Good morning, good morning, and good morning. On my one-week holiday to hot and sunny Egypt in the middle of November, I make a habit of getting up at 5:30 in the morning to say hello to the sun. Some mornings the unrises are magnificent while on other mornings it just goes from being dark to being light without a lot of fanfare.
No matter what, I relish my early morning forays Down to the Red Sea where I have things mostly to myself. The only sound is the surf, and the only other people are a few joggers and a yoga enthusiast. This is before the hotel guests commence their daily competition for the sunbeds, before inane pop music sounds from variously placed loudspeakers and before I get caught downwind from cigarette smokers – of which there are rather more than I like. I really appreciate the fact that Denmark has so many non-smoking areas. Egypt could learn.
It is very rare that my holidays are in the ‘sunbathe, loll-on-a-sunbed, swim, eat, sunbathe and read’ category, but that’s what it’s like this time around. My two main goals are 1) to spend as much time as possible in the water either swimming in the pool or snorkeling in the sea and 2) to see the pyramids and sphinx at Giza. Happily, I meet both goals.
Life as a mermaid
Spending time in the water is not difficult. The hotel complex has several pools. I quickly find my favourite one. It is the deepest and longest, has a snack bar with delicious food and the music is not overly loud. I choose a sunbed as far away from the others as possible (does that sound anti-social?) to avoid the loudspeakers and smokers and spend hours reading edifying literature and swimming in the rather icy water as much as possible.
The other pretty wonderful possibility is to snorkel from the pier belonging to the hotel. I discover that it is least crowded and there is less current in the mornings, so early bird that I am I snorkel among the corals, clams and colourful fish in the mornings and loll about the pool the rest of the day.

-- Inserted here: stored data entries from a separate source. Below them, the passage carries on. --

-- ==== Sys2Proof/Laws/KeptCommands1.lean ====
section
/-! SUPPORT. What the operations keep (Laws/Kept.lean): commands of power and charging, and the core. -/

namespace Sys2Proof.Machine

variable {o : State}

/-! ### Machine/PowerCmd.lean -/

theorem kept_execOvp {n vin t s} (h4 : Kept o s) :
    KeptNext o (execOvp n vin t s) := by
  unfold execOvp
  extract_lets +onlyGivenNames v0
  have k1 : Kept o v0 := kept_seen h4
  clear_value v0
  exact keptNext (keptIte (kept_overVoltage k1) k1)

theorem kept_execInputValid {n vin t s} (h4 : Kept o s) :
    KeptNext o (execInputValid n vin t s) := by
  unfold execInputValid
  exact keptNext (kept_inputSeen (kept_seen h4))

theorem kept_execQualified {n t s} (h3 : Kept o s) :
    KeptNext o (execQualified n t s) := by
  unfold execQualified
  exact keptNext (kept_inputTimed (kept_seen h3))

theorem kept_execDeadTimeEnd {t s} (h2 : Kept o s) :
    KeptNext o (execDeadTimeEnd t s) := by
  unfold execDeadTimeEnd
  extract_lets +onlyGivenNames v0
  have k1 : Kept o v0 := kept_seen h2
  clear_value v0
  refine keptNext ?_
  split
  · exact keptIte (kept_reselect (kept_mk.mpr k1)) k1
  · exact k1

theorem kept_execUnplug {n t s} (h3 : Kept o s) :
    KeptNext o (execUnplug n t s) := by
  unfold execUnplug
  exact keptNext (kept_unplug (kept_seen h3))

theorem kept_execInputLoss {n vin t s} (h4 : Kept o s) :
    KeptNext o (execInputLoss n vin t s) := by
  unfold execInputLoss
  exact keptNext (kept_inputLoss (kept_seen h4))

theorem kept_execTake {v s} (h2 : Kept o s) :
    KeptNext o (execTake v s) := by
  unfold execTake
  refine keptNext ?_
  refine kept_coreStore ?_ ?_
  · intro y0 y1
    exact kept_pwrBlockWrite y1
  · exact h2

theorem kept_execReprobe {n t s} (h3 : Kept o s) :
    KeptNext o (execReprobe n t s) := by
  unfold execReprobe
  extract_lets +onlyGivenNames v0
  have k1 : Kept o v0 := kept_seen h3
  clear_value v0
  extract_lets +onlyGivenNames v2
  clear_value v2
  exact keptNext (keptIte (kept_startVoc k1) k1)

theorem kept_execFloorLoop {n t s} (h3 : Kept o s) :
    KeptNext o (execFloorLoop n t s) := by
  unfold execFloorLoop
  extract_lets +onlyGivenNames v0
  have k1 : Kept o v0 := kept_seen h3
  clear_value v0
  exact keptNext (keptIte (kept_setPin k1) k1)

theorem kept_execBatteryRemoval {cond t s} (h3 : Kept o s) :
    KeptNext o (execBatteryRemoval cond t s) := by
  unfold execBatteryRemoval
  exact keptNext (kept_removalLatch (kept_seen h3))

theorem kept_execRemovalClear {t s} (h2 : Kept o s) :
    KeptNext o (execRemovalClear t s) := by
  unfold execRemovalClear
  exact keptNext (kept_removalClear (kept_seen h2))

theorem kept_execOcp {n t s} (h3 : Kept o s) :
    KeptNext o (execOcp n t s) := by
  unfold execOcp
  extract_lets +onlyGivenNames v0
  have k1 : Kept o v0 := kept_seen h3
  clear_value v0
  exact keptNext (kept_protectOff (kept_set (kept_setPin k1)))

theorem kept_execReverseCurrent {n t s} (h3 : Kept o s) :
    KeptNext o (execReverseCurrent n t s) := by
  unfold execReverseCurrent
  extract_lets +onlyGivenNames v0
  have k1 : Kept o v0 := kept_seen h3
  clear_value v0
  exact keptNext (kept_protectOff (kept_set (kept_setPin k1)))

theorem kept_execVsysOvervoltage {vsys t s} (h3 : Kept o s) :
    KeptNext o (execVsysOvervoltage vsys t s) := by
  unfold execVsysOvervoltage
  extract_lets +onlyGivenNames v0
  have k1 : Kept o v0 := kept_seen h3
  clear_value v0
  exact keptNext (keptIte (kept_mk.mpr k1) k1)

The marine animals are the main thing here, but there is also a neat bird called hoopoe. Several of them are regular guests at the hotel, where they spend their time pecking for grubs or whatever it is they find in the lawn. When alarmed or showing off they fan out the showy crest on their head and look very pretty.
Aquatic adventures in a national park
The absolutely best time spent in the water is at the Ras Muhammad National Park. I go on a full-day excursion where we snorkel from a boat at three different locations. The underwater world here is pretty amazing. There are more than 250 types of coral and about 1300 species of fish, many of them endemic and most of them stunning.
Bright yellow, purple, pink, striped, multi-coloured, and in many different
shapes and sizes. The Red Sea is the saltiest sea (the Dead Sea is actually a
lake), so it is very easy to float.
I lose complete track of time as I swim slowly through the watery landscape, eyes wide open to all the sights. At one point a large figure emerges in the distance and swims directly towards me. It morphs into a sea turtle that does not seem the least bit fazed by my presence in its path.
It is escorted by two small fish that keep it clean. I stop moving in order not to scare the turtle away. Unfortunately, some other tourists come barreling in from the right with their selfie sticks, so that ends my meeting with the turtle, that abruptly dashes off to the left and disappears in the shadows. I snorkel until I am too cold and tired to continue and get back on the boat, reluctant to leave the aquatic paradise behind.